Сеньор Клементе подъехал ко мне рысью, подняв вверх правую руку, крепко сжатую в кулак.
— Это была добыча Мигеля, — заявил он. — Мигель первым ранил его.
Он потряс кулаком и еще раз повторил свои слова.
Я не возражал. Я вообще ничего не ответил.
Мигель подскакал ко мне легким галопом и приставил свой лук к седлу Панчо так, что он коснулся моей спины.
— Если бы ты не был гостем Корреа, — сказал Мигель, — я бы не потерпел подобной неучтивости.
— А если бы ты не был гостем Корреа, — ответил я, — я бы разломал твой лук на куски.
Мигель медленно убрал оружие.
После этого все еще целеустремленней пустились на поиски дичи. Я завалил издалека второго оленя. Попасть в него было нелегко, так как животное еле можно было разглядеть из-за дерева. Стрела вошла в его шею спереди на всю длину древка, и когда несколькими секундами спустя мы подскакали к оленю, он уже испустил дух.
Барон Корреа, свесившись с лошади и глядя на подстреленного зверя, заявил, что во всей Жироне вряд ли найдется равный мне по меткости охотник. Сеньор Клементе выразил мнение, что по двум точным выстрелам нельзя судить о способностях лучника — верное замечание, однако, учитывая обстоятельства, довольно злое. Я привязал добычу к седлу, взвалив оленя на широкую спину Панчо, и наш отряд двинулся дальше.

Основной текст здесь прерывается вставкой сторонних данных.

-- ==== Sys2Proof/Laws/State.lean ====
section
/-! SUPPORT. One lemma per field and update of the state, so that no later proof unfolds a record update. -/

namespace Sys2Proof.Machine

/-! ### Reset -/

@[simp] theorem reg_reset (i : RegIdx) : Block.reset.reg i = 0 := by simp [Block.reset, Block.reg]
@[simp] theorem reset_ie : Block.reset.ie = false := rfl
@[simp] theorem reset_busy : Block.reset.busy = false := rfl
@[simp] theorem reset_done : Block.reset.done = false := rfl
@[simp] theorem reset_err : Block.reset.err = .ok := rfl
@[simp] theorem reset_wbusy : Block.reset.wbusy = false := rfl
@[simp] theorem reset_jsym : Block.reset.jsym = .zero := rfl
@[simp] theorem reset_cmdreg : Block.reset.cmdreg = 0 := rfl
@[simp] theorem stateReset_block : State.reset.block = Block.reset := rfl
@[simp] theorem stateReset_turns : State.reset.turns = [] := rfl
@[simp] theorem stateReset_rdata : State.reset.rdata = 0 := rfl

/-! ### Writing a register -/

theorem reg_setReg (b : Block) (i j : RegIdx) (v : Nat) :
    (b.setReg i v).reg j = if i = j then v else b.reg j := by
  simp [Block.setReg, Block.reg, Vector.getElem_set, Fin.ext_iff]

@[simp] theorem reg_setReg_self (b : Block) (i : RegIdx) (v : Nat) : (b.setReg i v).reg i = v := by
  simp [reg_setReg]

theorem reg_setReg_of_ne {i j : RegIdx} (h : i ≠ j) (b : Block) (v : Nat) : (b.setReg i v).reg j = b.reg j := by
  simp [reg_setReg, h]

@[simp] theorem setReg_ie (b : Block) (i v) : (b.setReg i v).ie = b.ie := rfl
@[simp] theorem setReg_busy (b : Block) (i v) : (b.setReg i v).busy = b.busy := rfl
@[simp] theorem setReg_done (b : Block) (i v) : (b.setReg i v).done = b.done := rfl
@[simp] theorem setReg_err (b : Block) (i v) : (b.setReg i v).err = b.err := rfl
@[simp] theorem setReg_wbusy (b : Block) (i v) : (b.setReg i v).wbusy = b.wbusy := rfl
@[simp] theorem setReg_jsym (b : Block) (i v) : (b.setReg i v).jsym = b.jsym := rfl
@[simp] theorem setReg_cmdreg (b : Block) (i v) : (b.setReg i v).cmdreg = b.cmdreg := rfl

/-! ### Finishing a command -/

@[simp] theorem finish_x (b : Block) (e j) : (b.finish e j).x = b.x := rfl
@[simp] theorem reg_finish (b : Block) (e j) (i : RegIdx) : (b.finish e j).reg i = b.reg i := rfl
@[simp] theorem finish_ie (b : Block) (e j) : (b.finish e j).ie = b.ie := rfl
@[simp] theorem finish_busy (b : Block) (e j) : (b.finish e j).busy = false := rfl
@[simp] theorem finish_done (b : Block) (e j) : (b.finish e j).done = true := rfl
@[simp] theorem finish_err (b : Block) (e j) : (b.finish e j).err = e := rfl
@[simp] theorem finish_wbusy (b : Block) (e j) : (b.finish e j).wbusy = b.wbusy := rfl
@[simp] theorem finish_jsym (b : Block) (e j) : (b.finish e j).jsym = j := rfl
@[simp] theorem finish_cmdreg (b : Block) (e j) : (b.finish e j).cmdreg = b.cmdreg := rfl

@[simp] theorem takeError_x (b : Block) (e) : (b.takeError e).x = b.x := rfl
@[simp] theorem reg_takeError (b : Block) (e) (i : RegIdx) : (b.takeError e).reg i = b.reg i := rfl
@[simp] theorem takeError_ie (b : Block) (e) : (b.takeError e).ie = b.ie := rfl
@[simp] theorem takeError_busy (b : Block) (e) : (b.takeError e).busy = false := rfl
@[simp] theorem takeError_done (b : Block) (e) : (b.takeError e).done = true := rfl
@[simp] theorem takeError_err (b : Block) (e) : (b.takeError e).err = e := rfl
@[simp] theorem takeError_wbusy (b : Block) (e) : (b.takeError e).wbusy = b.wbusy := rfl
@[simp] theorem takeError_jsym (b : Block) (e) : (b.takeError e).jsym = .zero := rfl
@[simp] theorem takeError_cmdreg (b : Block) (e) : (b.takeError e).cmdreg = b.cmdreg := rfl

@[simp] theorem complete_ie (b : Block) (rd) (o : CmdOutcome) : (b.complete rd o).ie = b.ie := by cases o <;> rfl
@[simp] theorem complete_busy (b : Block) (rd) (o : CmdOutcome) : (b.complete rd o).busy = false := by cases o <;> rfl
@[simp] theorem complete_done (b : Block) (rd) (o : CmdOutcome) : (b.complete rd o).done = true := by cases o <;> rfl
@[simp] theorem complete_wbusy (b : Block) (rd) (o : CmdOutcome) : (b.complete rd o).wbusy = b.wbusy := by cases o <;> rfl
@[simp] theorem complete_cmdreg (b : Block) (rd) (o : CmdOutcome) : (b.complete rd o).cmdreg = b.cmdreg := by
  cases o <;> rfl

theorem reg_complete_of_ne {rd j : RegIdx} (h : rd ≠ j) (b : Block) (o : CmdOutcome) :
    (b.complete rd o).reg j = b.reg j := by
  cases o <;> simp [Block.complete, reg_setReg_of_ne h]

/-! ### Accepting and acknowledging -/

@[simp] theorem inFlight_x (b : Block) (d) : (b.inFlight d).x = b.x := rfl
@[simp] theorem reg_inFlight (b : Block) (d) (i : RegIdx) : (b.inFlight d).reg i = b.reg i := rfl
@[simp] theorem inFlight_ie (b : Block) (d) : (b.inFlight d).ie = b.ie := rfl
@[simp] theorem inFlight_busy (b : Block) (d) : (b.inFlight d).busy = true := rfl
@[simp] theorem inFlight_done (b : Block) (d) : (b.inFlight d).done = false := rfl
@[simp] theorem inFlight_err (b : Block) (d) : (b.inFlight d).err = .ok := rfl
@[simp] theorem inFlight_wbusy (b : Block) (d) : (b.inFlight d).wbusy = b.wbusy := rfl
@[simp] theorem inFlight_jsym (b : Block) (d) : (b.inFlight d).jsym = .zero := rfl
@[simp] theorem inFlight_cmdreg (b : Block) (d) : (b.inFlight d).cmdreg = d := rfl

@[simp] theorem ackDone_x (b : Block) : b.ackDone.x = b.x := rfl
@[simp] theorem reg_ackDone (b : Block) (i : RegIdx) : b.ackDone.reg i = b.reg i := rfl
@[simp] theorem ackDone_ie (b : Block) : b.ackDone.ie = b.ie := rfl
@[simp] theorem ackDone_busy (b : Block) : b.ackDone.busy = b.busy := rfl
@[simp] theorem ackDone_done (b : Block) : b.ackDone.done = false := rfl
@[simp] theorem ackDone_err (b : Block) : b.ackDone.err = b.err := rfl
@[simp] theorem ackDone_wbusy (b : Block) : b.ackDone.wbusy = b.wbusy := rfl
@[simp] theorem ackDone_jsym (b : Block) : b.ackDone.jsym = b.jsym := rfl
@[simp] theorem ackDone_cmdreg (b : Block) : b.ackDone.cmdreg = b.cmdreg := rfl

/-! ### The machine's own fields -/

@[simp] theorem stateComplete_block (s : State) (rd o) : (s.complete rd o).block = s.block.complete rd o := rfl
@[simp] theorem stateComplete_turns (s : State) (rd o) : (s.complete rd o).turns = s.turns := rfl
@[simp] theorem stateComplete_rdata (s : State) (rd o) : (s.complete rd o).rdata = s.rdata := rfl
@[simp] theorem beginStep_block (s : State) : s.beginStep.block = s.block := rfl
@[simp] theorem beginStep_turns (s : State) : s.beginStep.turns = s.turns.tail := rfl
@[simp] theorem beginStep_rdata (s : State) : s.beginStep.rdata = 0 := rfl
@[simp] theorem reg_beginStep (s : State) (i : RegIdx) : s.beginStep.reg i = s.reg i := rfl

/-- Two blocks with the same registers and the same other fields are equal. -/
theorem Block.eq_of_fields {b b' : Block} (hx : ∀ i, b.reg i = b'.reg i) (hie : b.ie = b'.ie) (hbusy : b.busy = b'.busy)
    (hdone : b.done = b'.done) (herr : b.err = b'.err) (hwbusy : b.wbusy = b'.wbusy) (hjsym : b.jsym = b'.jsym)
    (hcmdreg : b.cmdreg = b'.cmdreg) : b = b' := by
  obtain ⟨x, _, _, _, _, _, _, _⟩ := b
  obtain ⟨x', _, _, _, _, _, _, _⟩ := b'
  have : x = x' := Vector.ext fun i hi => hx ⟨i, hi⟩
  simp_all

end Sys2Proof.Machine
end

Мигель подстрелил еще одного оленя, на этот раз с первой попытки, и велел одному из слуг поднять трофей с земли. Когда слуга подошел к оленю, Мигель бросил веревку, как лассо, и она обвилась вокруг туловища слуги, прижав его руки к бокам. Тогда Мигель с силой затянул веревку и пустил лошадь галопом, волоча беднягу за собой.

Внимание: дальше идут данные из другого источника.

/-- R97's `WR` of a word of a register, as a run's first turn on an idle block, replaces the word (R69). -/
theorem runSteps_busWr_operand {b : Block} (hb : b.busy = false) (i : RegIdx) {k : Nat} (hk : k < Config.words) (d : Word)
    (ts : List Turn) (r : Word) (n : Nat) :
    runSteps (n + 1) ⟨b, busWr (0x4000 + 0x400 * i.val + 4 * k) d :: ts, r⟩ =
      runSteps n ⟨b.setReg i (setWord (b.reg i) k d), ts, 0⟩ := by
  rw [busWr, offIdx, operandIdx_of_offset, runSteps_port, Block.after, busWrite_operandIdx_of_idle hb i hk]
  rfl

/-- A number with some of its words replaced, one after the other, by those of v. -/
def takeWords (v : Nat) (ks : List Nat) (u : Nat) : Nat := ks.foldl (fun u k => setWord u k (wordOf v k)) u

theorem takeWords_cons (v k : Nat) (ks : List Nat) (u : Nat) :
    takeWords v (k :: ks) u = takeWords v ks (setWord u k (wordOf v k)) := by
  rw [takeWords, List.foldl_cons, takeWords]

/-- Writes of the words ks of v to a register of an idle block, run to their end. -/
theorem runSteps_wordWrites (i : RegIdx) (v : Nat) (ks : List Nat) (hks : ∀ k ∈ ks, k < Config.words) {b : Block}
    (hb : b.busy = false) (r : Word) :
    runSteps ks.length ⟨b, ks.map fun k => busWr (0x4000 + 0x400 * i.val + 4 * k) (wordOf v k), r⟩ =
      .next ⟨b.setReg i (takeWords v ks (b.reg i)), [], if ks = [] then r else 0⟩ := by
  induction ks generalizing b r with
  | nil => simp [takeWords, setReg_reg]
  | cons k ks ih =>
    rw [List.forall_mem_cons] at hks
    obtain ⟨hk, hks⟩ := hks
    rw [List.map_cons, List.length_cons, runSteps_busWr_operand hb i hk, ih hks (by simpa using hb), reg_setReg_self,
      setReg_setReg, takeWords_cons]
    simp

theorem takeWords_range_succ (v n u : Nat) :
    takeWords v (List.range (n + 1)) u = setWord (takeWords v (List.range n) u) n (wordOf v n) := by
  simp [takeWords, List.range_succ]

/-- Taking the first n words of v leaves the bits above them. -/
theorem testBit_takeWords_range (v u n m : Nat) :
    (takeWords v (List.range n) u).testBit m = if m < 32 * n then v.testBit m else u.testBit m := by
  induction n with
  | zero => simp [takeWords]
  | succ n ih =>
    rw [takeWords_range_succ, testBit_setWord, getLsbD_wordOf, ih]
    by_cases hlow : m < 32 * n
    · rw [if_neg (by omega), if_pos hlow, if_pos (by omega)]
    · by_cases hword : m < 32 * n + 32
      · rw [if_pos ⟨by omega, hword⟩, if_pos (by omega), show 32 * n + (m - 32 * n) = m by omega,
          decide_eq_true (by omega), Bool.true_and]
      · rw [if_neg (by omega), if_neg hlow, if_neg (by omega)]

/-- Taking all words of a register's width gives v. -/
theorem takeWords_range_eq {words u v : Nat} (hu : u < 2 ^ width words) (hv : v < 2 ^ width words) :
    takeWords v (List.range words) u = v := by
  apply Nat.eq_of_testBit_eq
  intro m
  rw [testBit_takeWords_range]
  split
  · rfl
  · next hm =>
    have hle : 2 ^ width words ≤ 2 ^ m := Nat.pow_le_pow_right (by decide) (not_lt.mp hm)
    rw [Nat.testBit_lt_two_pow (hu.trans_le hle), Nat.testBit_lt_two_pow (hv.trans_le hle)]

/-- Settles O49: the accesses are one write for each word of the register, and together they replace all its bits. -/
theorem loadMacroSetsTheWholeRegister : Obligations.LoadMacroSetsTheWholeRegister := by
  intro s i v hb hu hv
  have hall : takeWords v (List.range Config.words) (s.block.reg i) = v := takeWords_range_eq hu hv
  have hrun := runSteps_wordWrites i v (List.range Config.words) (fun k => List.mem_range.mp) hb s.rdata
  rwa [List.length_range, if_neg (mt List.range_eq_nil.mp config_words_pos.ne'), hall] at hrun

end Sys2Proof.Machine
end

На мгновение меня настолько это поразило, что я не знал, что и подумать. Может, Мигель показывает нам заранее отрепетированный трюк, в котором слуга участвует по доброй воле? Слуга со свистом скользил по снегу, и этот звук напомнил мне о том, как мы с Серхио катались зимой с холмов в моем родном поместье. Я тогда обхватывал его за шею руками и вопил от ужаса, когда мы перемахивали через ухабы и наклонялись то в одну, то в другую сторону, чтобы не налететь на камни или деревья.
Крики сеньора Клементе вырвали меня из этих воспоминаний: отец Мигеля смеялся, показывая на слугу, беспомощно волочившегося по земле.
Не успел я собраться с мыслями, как Андре ринулся за Мигелем. Я услышал стук копыт по ледяной земле и увидел внушительную фигуру моего друга, быстро настигавшего Мигеля. Андре выхватил из ножен кинжал и привстал в стременах. В эту минуту он походил на льва, готового броситься на добычу, на воина, занесшего руку для смертельного удара. Он поднял кинжал, и сеньор Клементе перестал смеяться.
Однако последний час Мигеля еще не настал. Андре поравнялся с ним и одним ловким движением перерезал веревку. Слуга, проскользив еще немного, врезался в сугроб, а Андре убрал кинжал и подъехал к несчастному, чтобы наклониться и помочь ему встать. Слуге явно сильно досталось.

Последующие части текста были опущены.